[Saved data entries]
/-! ### `State.takeTrap` -/

@[simp] theorem State.takeTrap_pc (e : Trap) : (s.takeTrap e).pc = s.csr.entry e := rfl
@[simp] theorem State.takeTrap_gpr (e : Trap) : (s.takeTrap e).gpr = s.gpr := rfl
@[simp] theorem State.takeTrap_fpr (e : Trap) : (s.takeTrap e).fpr = s.fpr := rfl
@[simp] theorem State.takeTrap_cfr (e : Trap) : (s.takeTrap e).cfr = s.cfr := rfl
@[simp] theorem State.takeTrap_fcsr (e : Trap) : (s.takeTrap e).fcsr = s.fcsr := rfl
@[simp] theorem State.takeTrap_csr (e : Trap) : (s.takeTrap e).csr = s.csr.enter e s.pc := rfl
@[simp] theorem State.takeTrap_llbit (e : Trap) : (s.takeTrap e).llbit = s.llbit := rfl
@[simp] theorem State.takeTrap_lladdr (e : Trap) : (s.takeTrap e).lladdr = s.lladdr := rfl
@[simp] theorem State.takeTrap_counter (e : Trap) : (s.takeTrap e).counter = s.counter := rfl
@[simp] theorem State.takeTrap_timerRunning (e : Trap) : (s.takeTrap e).timerRunning = s.timerRunning := rfl
@[simp] theorem State.takeTrap_idle (e : Trap) : (s.takeTrap e).idle = s.idle := rfl
@[simp] theorem State.takeTrap_tlb (e : Trap) : (s.takeTrap e).tlb = s.tlb := rfl
@[simp] theorem State.takeTrap_mem (e : Trap) : (s.takeTrap e).mem = s.mem := rfl
@[simp] theorem State.takeTrap_stale (e : Trap) : (s.takeTrap e).stale = s.stale := rfl
@[simp] theorem State.takeTrap_agenda (e : Trap) : (s.takeTrap e).agenda = s.agenda := rfl
@[simp] theorem State.takeTrap_draws (e : Trap) : (s.takeTrap e).draws = s.draws := rfl
@[simp] theorem State.takeTrap_reg (e : Trap) (q : RegNum) : (s.takeTrap e).reg q = s.reg q := rfl
@[simp] theorem State.takeTrap_freg (e : Trap) (q : RegNum) : (s.takeTrap e).freg q = s.freg q := rfl
@[simp] theorem State.takeTrap_flag (e : Trap) (q : FlagNum) : (s.takeTrap e).flag q = s.flag q := rfl

/-! ### `State.returnFromTrap` -/

@[simp] theorem State.returnFromTrap_pc : (s.returnFromTrap).pc = s.csr.era := rfl
@[simp] theorem State.returnFromTrap_gpr : (s.returnFromTrap).gpr = s.gpr := rfl
@[simp] theorem State.returnFromTrap_fpr : (s.returnFromTrap).fpr = s.fpr := rfl
@[simp] theorem State.returnFromTrap_cfr : (s.returnFromTrap).cfr = s.cfr := rfl
@[simp] theorem State.returnFromTrap_fcsr : (s.returnFromTrap).fcsr = s.fcsr := rfl
@[simp] theorem State.returnFromTrap_csr : (s.returnFromTrap).csr =
    { s.csr with crmd := s.csr.crmdAtReturn, klo := false } := rfl
@[simp] theorem State.returnFromTrap_llbit : (s.returnFromTrap).llbit = (s.llbit && s.csr.klo) := rfl
@[simp] theorem State.returnFromTrap_lladdr : (s.returnFromTrap).lladdr = s.lladdr := rfl
@[simp] theorem State.returnFromTrap_counter : (s.returnFromTrap).counter = s.counter := rfl
@[simp] theorem State.returnFromTrap_timerRunning : (s.returnFromTrap).timerRunning = s.timerRunning := rfl
@[simp] theorem State.returnFromTrap_idle : (s.returnFromTrap).idle = s.idle := rfl
@[simp] theorem State.returnFromTrap_tlb : (s.returnFromTrap).tlb = s.tlb := rfl
@[simp] theorem State.returnFromTrap_mem : (s.returnFromTrap).mem = s.mem := rfl
@[simp] theorem State.returnFromTrap_stale : (s.returnFromTrap).stale = s.stale := rfl
@[simp] theorem State.returnFromTrap_agenda : (s.returnFromTrap).agenda = s.agenda := rfl
@[simp] theorem State.returnFromTrap_draws : (s.returnFromTrap).draws = s.draws := rfl
@[simp] theorem State.returnFromTrap_reg (q : RegNum) : (s.returnFromTrap).reg q = s.reg q := rfl
@[simp] theorem State.returnFromTrap_freg (q : RegNum) : (s.returnFromTrap).freg q = s.freg q := rfl
@[simp] theorem State.returnFromTrap_flag (q : FlagNum) : (s.returnFromTrap).flag q = s.flag q := rfl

● Exercise: Proceeding from the line containing "(s.returnFromTrap).fcsr = s.fcsr := rfl" through the line containing "(s.returnFromTrap).lladdr = s.lladdr := rfl", transcribe the lines above exactly, both end lines included.

● Written reply:
@[simp] theorem State.returnFromTrap_fcsr : (s.returnFromTrap).fcsr = s.fcsr := rfl
@[simp] theorem State.returnFromTrap_csr : (s.returnFromTrap).csr =
    { s.csr with crmd := s.csr.crmdAtReturn, klo := false } := rfl
@[simp] theorem State.returnFromTrap_llbit : (s.returnFromTrap).llbit = (s.llbit && s.csr.klo) := rfl
@[simp] theorem State.returnFromTrap_lladdr : (s.returnFromTrap).lladdr = s.lladdr := rfl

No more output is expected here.